Alvarez JC, Duverneuil C, Zouaoui K, Abe E, Charlier P, de la Grandmaison GL, Grassin-Delyle S. Evaluation of the first immunoassay for the semi-quantitative measurement of meprobamate in human whole blood or plasma using biochip array technology.
Clin Chim Acta 2011;
413:273-7. [PMID:
22057036 DOI:
10.1016/j.cca.2011.10.025]
[Citation(s) in RCA: 5] [Impact Index Per Article: 0.4] [Reference Citation Analysis] [Abstract] [Track Full Text] [Journal Information] [Subscribe] [Scholar Register] [Received: 09/19/2011] [Revised: 10/19/2011] [Accepted: 10/19/2011] [Indexed: 11/28/2022]
Abstract
BACKGROUND
Meprobamate is a carbamate, and the main metabolite of carisoprodol. It is used as an anxiolytic agent. Overdose of both drugs produces intoxication that is often serious and sometimes life threatening. However there was until now no immunoassay for the diagnosis of this intoxication.
METHODS
A chemiluminescent immunoassay for the semi-quantitative measurement of meprobamate in human blood and plasma has recently been developed, using the Evidence Investigator system (Randox®).
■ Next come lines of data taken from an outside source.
-- ==== Sys2Proof/Laws/KeptFabric.lean ====
section
/-! SUPPORT. What each operation of the fabric, the journal pages and the end of a command keeps. -/

namespace Sys2Proof.Machine

set_option linter.all false

theorem capture_fenced {s : State} {src : FaultSrc} {c : Cause} {dt : DWord} {w : FaultWin} :
    (capture s src c dt w).fenced = w.fenced := by
  unfold capture
  split <;> rfl

theorem raiseAt_kept {k : Guard} {s0 : State} {src : FaultSrc} {c : Cause} {dt : DWord} {s : State}
    (hs : Kept k s0 s) : Kept k s0 (raiseAt src c dt s) := by
  unfold raiseAt
  split
  · exact modWin_kept (fun _ h => h) hs
  · exact kept_faultsR (fun h => h) rfl (modWin_kept (fun _ h => capture_fenced.trans h) hs)

theorem raiseBy_kept {k : Guard} {s0 : State} {src : FaultSrc} {c : Cause} {s : State}
    (hs : Kept k s0 s) : Kept k s0 (raiseBy src c s) := by
  unfold raiseBy
  refine kept_ite (raiseAt_kept hs) (kept_ite hs ?_)
  exact kept_faultsR (fun h => h) rfl hs

theorem raise_kept {kg : Guard} {sk : State} {src : FaultSrc} {s : State} (hs : Kept kg sk s) : Kept kg sk
    (raise src s) := by
  unfold raise
  repeat' (with_reducible first | assumption | refine raiseBy_kept ?_ | dsimp only)

theorem raiseIf_kept {kg : Guard} {sk : State} {b : Bool} {src : FaultSrc} {s : State} (hs : Kept kg sk s) : Kept kg
    sk (raiseIf b src s) := by
  unfold raiseIf
  repeat' (with_reducible first | assumption | refine kept_ite ?_ ?_ | refine raise_kept ?_ | split | dsimp only)

theorem lower_kept {k : Guard} {s0 : State} {src : FaultSrc} {s : State} (hs : Kept k s0 s) :
    Kept k s0 (lower src s) := by
  unfold lower
  refine kept_ite ?_ hs
  exact kept_faultsR (fun h => h) rfl (modWin_kept (fun _ h => h) hs)

theorem setLevel_kept {kg : Guard} {sk : State} {src : FaultSrc} {holds : Bool} {s : State} (hs : Kept kg sk s) :
    Kept kg sk (setLevel src holds s) := by
  unfold setLevel
  repeat' (with_reducible first
    | assumption | refine kept_ite ?_ ?_ | refine modWin_kept (fun _ h => h) ?_ | refine raise_kept ?_
    | refine lower_kept ?_ | intro _ | split | dsimp only)

theorem pinSource_kept {kg : Guard} {sk : State} {src : FaultSrc} {s : State} (hs : Kept kg sk s) : Kept kg sk
    (pinSource src s) := by
  unfold pinSource
  repeat' (with_reducible first | assumption | refine modWin_kept (fun _ h => h) ?_ | intro _ | split | dsimp only)

theorem clearStatus_kept {kg : Guard} {sk : State} {b : Block} {mask : Nat} {s : State} (hs : Kept kg sk s) : Kept kg
    sk (clearStatus b mask s) := by
  unfold clearStatus
  repeat' (with_reducible first
    | assumption | refine kept_ite ?_ ?_ | refine lower_kept ?_
    | refine modWin_kept (by first | exact fun _ => rfl | exact fun _ h => h | exact fun h => h | (intro _; intros; split <;> first | rfl | assumption) | (intro _; intros; first | rfl | assumption)) ?_
    | refine kept_foldl ?_ ?_ | refine kept_foldl1 ?_ ?_ | refine kept_foldl2 ?_ ?_ | intro _ | split | dsimp only)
In this study, the immunoassay was evaluated by testing drug-free (n=10) or spiked whole blood and plasma samples (n=70), and authentic post mortem whole blood samples from deceased patients in which meprobamate was present (n=38) or not (n=10). A previously validated gas chromatography-mass spectrometry (GC-MS) method was used for confirmation and quantification. 97 psychoactive drugs including carisoprodol were analyzed for possible interference.
RESULTS
With a cut-off at 0.5 mg/L, specificity, sensitivity and accuracy were 100%, 97.2% and 97.6%, respectively. All the untreated patients presented results under the cut-off. Meprobamate was not detected in three whole blood samples spiked with concentrations under the therapeutic range. In the authentic patients (n=48), there were no false-negative results. A good correlation was found between the immunoassay and GC-MS (r=0.90). Quantitative results of the immunoassay are approximately two-fold lower than GC-MS results. Only carisoprodol presented a cross-reactivity, 38±6.6% at 10 mg/L, and 26±4.8% at 100mg/L.
CONCLUSION
The first meprobamate immunoassay has shown very good specificity, selectivity and accuracy, which allow its use in hospital clinical laboratories for rapid diagnosis of meprobamate (or carisoprodol) intoxications.